Маримба! - Терентьева Наталия (книги бесплатно без txt) 📗
– Да, – кивнул Данилевский. – И современные тоже есть некоторые авторы, я уже говорил, кажется… Помнишь, Кать? Но только мужчины, я бы женщинам вообще не разрешал письменно высказываться. Сказала – слово воробьем полетело, вот и хорошо. Чирик-чирик… А в магазине продавать этот чирик не нужно. Людям голову дурить…
Катька с сомнением покосилась на меня, я легко отмахнулась и засмеялась.
– Кать, папа шутит. Смешно, Егор.
Данилевский недовольно засопел.
– Пап… – начала было Катька.
– Друзья, – я приобняла Катьку и как можно дружелюбнее улыбнулась ее папе, – не будем в очередной раз пускаться в сомнительные споры насчет гендерной исключительности литературного жанра и ценности моих собственных опусов в особенности.
– Чирик-чирик! – ответил Данилевский.
– Папа, вы сейчас на каком языке разговариваете? – хмыкнула Катька.
– Всё-всё-всё, о литературе не будем, пожалуйста! – Я покрепче сжала Катькино плечико.
Я ведь действительно не знаю, что читал Данилевский из моих книг, на что обиделся, что не заметил, где смеялся, где задумывался…
– Ты никогда не бываешь за маму! – вдруг серьезно заявила Катька, освобождаясь от моих объятий. – Никогда!
– Катюня… – попыталась урезонить я Катьку.
– Нет, нет, пусть говорит, – ухмыльнулся Данилевский. – Очень интересно. Ну, продолжай… Гордая, самостоятельная девочка, выступает от своего лица… Ну-ну, давай-давай! Я не бываю за маму, а мама – права, мама – хорошая, да?
– Ну да, – растерянно пожала плечами Катька.

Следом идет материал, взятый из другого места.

-- ==== Sys2Proof/Machine/RegisterIo.lean ====
section
/-! DEFINITION. LDI and PRN (43_register_io.md). -/

namespace Sys2Proof.Machine

/-- LDI (43_register_io.md R140): the index is checked, then the immediate is referenced, in the order of the
pseudocode (60_exceptions.md R179; log entry 6). -/
def execLdi (a imm : Operand) (s : State) : Host.Outcome State Fault Refusal :=
  s.commit do
    let ra ← registerOperand a
    let v ← operandValue imm
    return (s.writeReg ra v).advance 3

/-- PRN (43_register_io.md R141). -/
def execPrn (a : Operand) (s : State) : Host.Outcome State Fault Refusal :=
  s.commit do
    let ra ← registerOperand a
    return (s.emit (s.reg ra)).advance 2

end Sys2Proof.Machine
end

И правда, Данилевский никогда не бывает за меня. Даже в абсурдной ситуации с Гороховой. Даже когда меня обманывают, обкрадывают, когда я сталкиваюсь с чьим-то хамством, грубостью, подлостью. У Егора виновата всегда я.

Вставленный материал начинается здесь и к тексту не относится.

/-! ## The primitives -/

/-- 00_scope.md R10: what is written under each `ARITH`. The `wrap8` clauses are the spec's decision D3. -/
def Obligations.WidthPrimitives : Prop :=
  ∀ (p : Params) (v : Int),
    (p.arith = .reference → p.wr v = v ∧ p.cell v = v ∧ p.tgt v = v) ∧
    (p.arith = .wrap8 →
      (-128 ≤ p.wr v ∧ p.wr v ≤ 127 ∧ p.wr v % 256 = v % 256) ∧
      (0 ≤ p.cell v ∧ p.cell v ≤ 255 ∧ p.cell v % 256 = v % 256) ∧
      (0 ≤ p.tgt v ∧ p.tgt v ≤ 255 ∧ p.tgt v % 256 = v % 256))

/-- 00_scope.md R11, 20_memory.md R51: the address conversion in its four cases. The fault is the spec's decision D4. -/
def Obligations.AddressConversion : Prop :=
  ∀ (p : Params) (v : Int),
    (p.arith = .wrap8 → ∃ a : Nat, address p v = .ok a ∧ (a : Int) = v % 256) ∧
    (p.arith = .reference → 0 ≤ v → v ≤ 255 → ∃ a : Nat, address p v = .ok a ∧ (a : Int) = v) ∧
    (p.arith = .reference → (v < 0 ∨ 255 < v) → p.addr = .wrap → ∃ a : Nat, address p v = .ok a ∧ (a : Int) = v % 256) ∧
    (p.arith = .reference → (v < 0 ∨ 255 < v) → p.addr = .fault → address p v = .error (.addressOutOfRange v))

/-- 00_scope.md R12, 30_encoding.md R75: the register index is the whole byte, checked and not masked. The fault is the
spec's decision D5. -/
def Obligations.RegisterIndexChecked : Prop :=
  (∀ r : Fin 8, registerIndex (r.val : Int) = .ok r) ∧
  (∀ x : Int, BadIndex x → registerIndex x = .error (.registerIndexOutOfRange x))

/-! ## Decoding -/

/-- Words written out bit by bit from 30_encoding.md R72, one of each family, decode to the instruction they stand for. -/
def Obligations.SampleWordsDecode : Prop :=
  decode [0b10000010, 0b00000000, 0b00001000] = .ok (.ldi (.cell 0) (.cell 8), []) ∧
  decode [0b10100000, 0b00000000, 0b00000001] = .ok (.add (.cell 0) (.cell 1), []) ∧
  decode [0b01000101, 0b00000111] = .ok (.push (.cell 7), []) ∧
  decode [0b01010000, 0b00000001] = .ok (.call (.cell 1), []) ∧
  decode [0b00010001] = .ok (.ret, []) ∧
  decode [0b00000001] = .ok (.hlt, []) ∧
  decode [0b10100001, 0, 1] = .error (.unknownOpcode 161)

/-- 30_encoding.md R72 and R73: exactly these 13 opcodes, with their formats and lengths; the whole opcode value is
compared, and any other value, inside `0 .. 255` or not, equals no row. -/
def Obligations.OpcodeTable : Prop :=
  (∀ b1 b2 : Operand,
    dispatch 0x01 b1 b2 = some .hlt ∧ dispatch 0x82 b1 b2 = some (.ldi b1 b2) ∧
    dispatch 0x47 b1 b2 = some (.prn b1) ∧ dispatch 0xA0 b1 b2 = some (.add b1 b2) ∧
    dispatch 0xA2 b1 b2 = some (.mul b1 b2) ∧ dispatch 0x45 b1 b2 = some (.push b1) ∧
    dispatch 0x46 b1 b2 = some (.pop b1) ∧ dispatch 0x50 b1 b2 = some (.call b1) ∧
    dispatch 0x11 b1 b2 = some .ret ∧ dispatch 0xA7 b1 b2 = some (.cmp b1 b2) ∧
    dispatch 0x54 b1 b2 = some (.jmp b1) ∧ dispatch 0x55 b1 b2 = some (.jeq b1) ∧
    dispatch 0x56 b1 b2 = some (.jne b1)) ∧
  (∀ (op : Int) (b1 b2 : Operand), dispatch op b1 b2 = none ↔
    op ∉ ([0x01, 0x82, 0x47, 0xA0, 0xA2, 0x45, 0x46, 0x50, 0x11, 0xA7, 0x54, 0x55, 0x56] : List Int)) ∧
  (∀ m : Mnemonic,
    ((m = .hlt ∨ m = .ret) → m.format = .n ∧ m.length = 1) ∧
    ((m = .prn ∨ m = .push ∨ m = .pop ∨ m = .call ∨ m = .jmp ∨ m = .jeq ∨ m = .jne) → m.format = .r ∧ m.length = 2) ∧
    (m = .ldi → m.format = .ri ∧ m.length = 3) ∧
    ((m = .add ∨ m = .mul ∨ m = .cmp) → m.format = .rr ∧ m.length = 3))

/-- 30_encoding.md R78: the bytes after an N or R instruction have no effect on what is executed, and reading them can
still fault, which it does before anything is decoded. -/
def Obligations.UnusedBytesHaveNoEffect : Prop :=
  (∀ (op : Int) (m : Mnemonic) (b1 b2 c1 c2 : Operand), Mnemonic.ofOpcode op = some m → m.format = .n →
    dispatch op b1 b2 = dispatch op c1 c2) ∧
  (∀ (op : Int) (m : Mnemonic) (b1 b2 c2 : Operand), Mnemonic.ofOpcode op = some m → m.format = .r →
    dispatch op b1 b2 = dispatch op b1 c2) ∧
  (∀ (s : State) (c : Cause), s.status = .running → s.params.lookahead = .strict →
    (∃ a, address s.params s.pc = .ok a) →
    (address s.params (s.pc + 1) = .error c ∨
      (∃ a, address s.params (s.pc + 1) = .ok a) ∧ address s.params (s.pc + 2) = .error c) →
    step s = .next (s.faultedWith c))

/-- Decoding the encoding of any well-formed instruction gives it back, whatever follows it (30_encoding.md R70 to R76). -/
def Obligations.DecodeOfEncode : Prop :=
  ∀ (i : Instr) (rest : List Int), i.wellFormed = true →
    decode ((encode i).map Byte.value ++ rest) = .ok (i, rest)

/-- Encoding what was decoded from program bytes gives those bytes back: no byte of an instruction is dropped, a register
byte outside `0 .. 7` included (30_encoding.md R70, R71, R75). -/
def Obligations.EncodeOfDecode : Prop :=
  ∀ (bytes : List Byte) (i : Instr) (rest : List Int), decode (bytes.map Byte.value) = .ok (i, rest) →
    (encode i).map Byte.value ++ rest = bytes.map Byte.value

/-! ## The cycle -/

/-- 40_fetch_decode_execute.md R100, R102, R103: when the cells at `pc` and after it decode to an instruction, a step is
that instruction's execution in the same state; nothing is added around it. -/
def Obligations.StepRunsDecoded : Prop :=
  (∀ (s : State) (op : Int) (b1 b2 : Operand) (i : Instr), s.status = .running → fetch s = .ok (op, b1, b2) →
    dispatch op b1 b2 = some i → step s = exec i s) ∧
  (∀ (s : State) (a0 a1 a2 : Nat) (i : Instr) (rest : List Int), s.status = .running →
    address s.params s.pc = .ok a0 → address s.params (s.pc + 1) = .ok a1 → address s.params (s.pc + 2) = .ok a2 →
    decode [s.mem.read a0, s.mem.read a1, s.mem.read a2] = .ok (i, rest) → step s = exec i s)

/-- 40_fetch_decode_execute.md R100 and R101, 60_exceptions.md R179 steps 1 and 2: what the fetch reads, and which address
it raises. The two `LOOKAHEAD` settings are the spec's decision D6, the order D14. -/
def Obligations.FetchReadsThreeCells : Prop :=
  ∀ s : State,
    (∀ a0 a1 a2, address s.params s.pc = .ok a0 → address s.params (s.pc + 1) = .ok a1 →
      address s.params (s.pc + 2) = .ok a2 →
      fetch s = .ok (s.mem.read a0, .cell (s.mem.read a1), .cell (s.mem.read a2))) ∧
    (∀ c, address s.params s.pc = .error c → fetch s = .error c) ∧
    (∀ a0 c, s.params.lookahead = .strict → address s.params s.pc = .ok a0 →
      address s.params (s.pc + 1) = .error c → fetch s = .error c) ∧
    (∀ a0 a1 c, s.params.lookahead = .strict → address s.params s.pc = .ok a0 →
      address s.params (s.pc + 1) = .ok a1 → address s.params (s.pc + 2) = .error c → fetch s = .error c) ∧
    (s.params.lookahead = .lazy → (∃ a, address s.params s.pc = .ok a) →
      ∃ b1 b2, fetch s = .ok ((s.mem.read (s.pc % 256).toNat), b1, b2) ∧
        (∀ c, address s.params (s.pc + 1) = .error c → b1 = .absent (s.pc + 1)) ∧
        (∀ a, address s.params (s.pc + 1) = .ok a → b1 = .cell (s.mem.read a)) ∧
        (∀ c, address s.params (s.pc + 2) = .error c → b2 = .absent (s.pc + 2)) ∧
        (∀ a, address s.params (s.pc + 2) = .ok a → b2 = .cell (s.mem.read a)))

/-- 30_encoding.md R77, 60_exceptions.md R172 and R177: an opcode that equals no row ends the run, as refused when it is in
`UNLISTED` (the spec's decision D11), else as `UnknownOpcode`, and changes nothing else. -/
def Obligations.UnrecognisedOpcodeEndsRun : Prop :=
  ∀ (s : State) (op : Int) (b1 b2 : Operand), s.status = .running → fetch s = .ok (op, b1, b2) →
    dispatch op b1 b2 = none →
    ((∃ b ∈ s.params.unlisted, (b.toNat : Int) = op) → step s = .next { s with status := .refused op s.pc }) ∧
    ((∀ b ∈ s.params.unlisted, (b.toNat : Int) ≠ op) → step s = .next (s.faultedWith (.unknownOpcode op)))

/-- 40_fetch_decode_execute.md R107: the only ways the run status changes, and that the three terminal statuses have no
outgoing transition and no cycle. -/
def Obligations.StatusTransitions : Prop :=
  (∀ s t : State, step s = .next t →
    s.status = .running ∧
    (t.status = .running ∨
     (t.status = .halted ∧ ∃ op b1 b2, fetch s = .ok (op, b1, b2) ∧ dispatch op b1 b2 = some .hlt) ∨
     (∃ c, t.status = .faulted c s.pc) ∨
     (∃ op b1 b2, fetch s = .ok (op, b1, b2) ∧ dispatch op b1 b2 = none ∧
       (∃ b ∈ s.params.unlisted, (b.toNat : Int) = op) ∧ t.status = .refused op s.pc))) ∧
  (∀ (s : State) (op : Int) (b1 b2 : Operand), s.status = .running → fetch s = .ok (op, b1, b2) →
    dispatch op b1 b2 = some .hlt → ∃ t, step s = .next t ∧ t.status = .halted) ∧
  (∀ s : State, s.status ≠ .running → step s = .fault (.runEnded s.status))

/-- 00_scope.md R13, 60_exceptions.md R171 and R181: a fault records the cause and the address of the instruction, commits
nothing, and no later instruction executes. Precise faults are the spec's decision D13. -/
def Obligations.FaultCommitsNothing : Prop :=
  ∀ (s t : State) (c : Cause) (p : Int), step s = .next t → t.status = .faulted c p →
    p = s.pc ∧ t = s.faultedWith c ∧ step t = .fault (.runEnded (.faulted c s.pc))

Мы посмотрели с Данилевским друг на друга. Мы оба знаем ответ. Я любила его гораздо больше, дольше, глубже. Он бы забыл о моем существовании, если бы не веселая, талантливая, красивая девочка по имени Катя, похожая на него и на меня. Больше – на него, немножко даже на его маму в молодости. Только мама была хрупкой, маленькой и решительной, а Катька – высокая, яркая, фигуристая, белокожая, как мои мама с бабушкой, и – светлая, побеждающая своим теплом, улыбкой, шквальным позитивом. И ему приходится мириться с моими словами, упреками, дружбой, с тем, что время от времени я говорю: «А помнишь, как мы ездили на море… как я выбирала эти сережки два часа… как ты не пришел в роддом…»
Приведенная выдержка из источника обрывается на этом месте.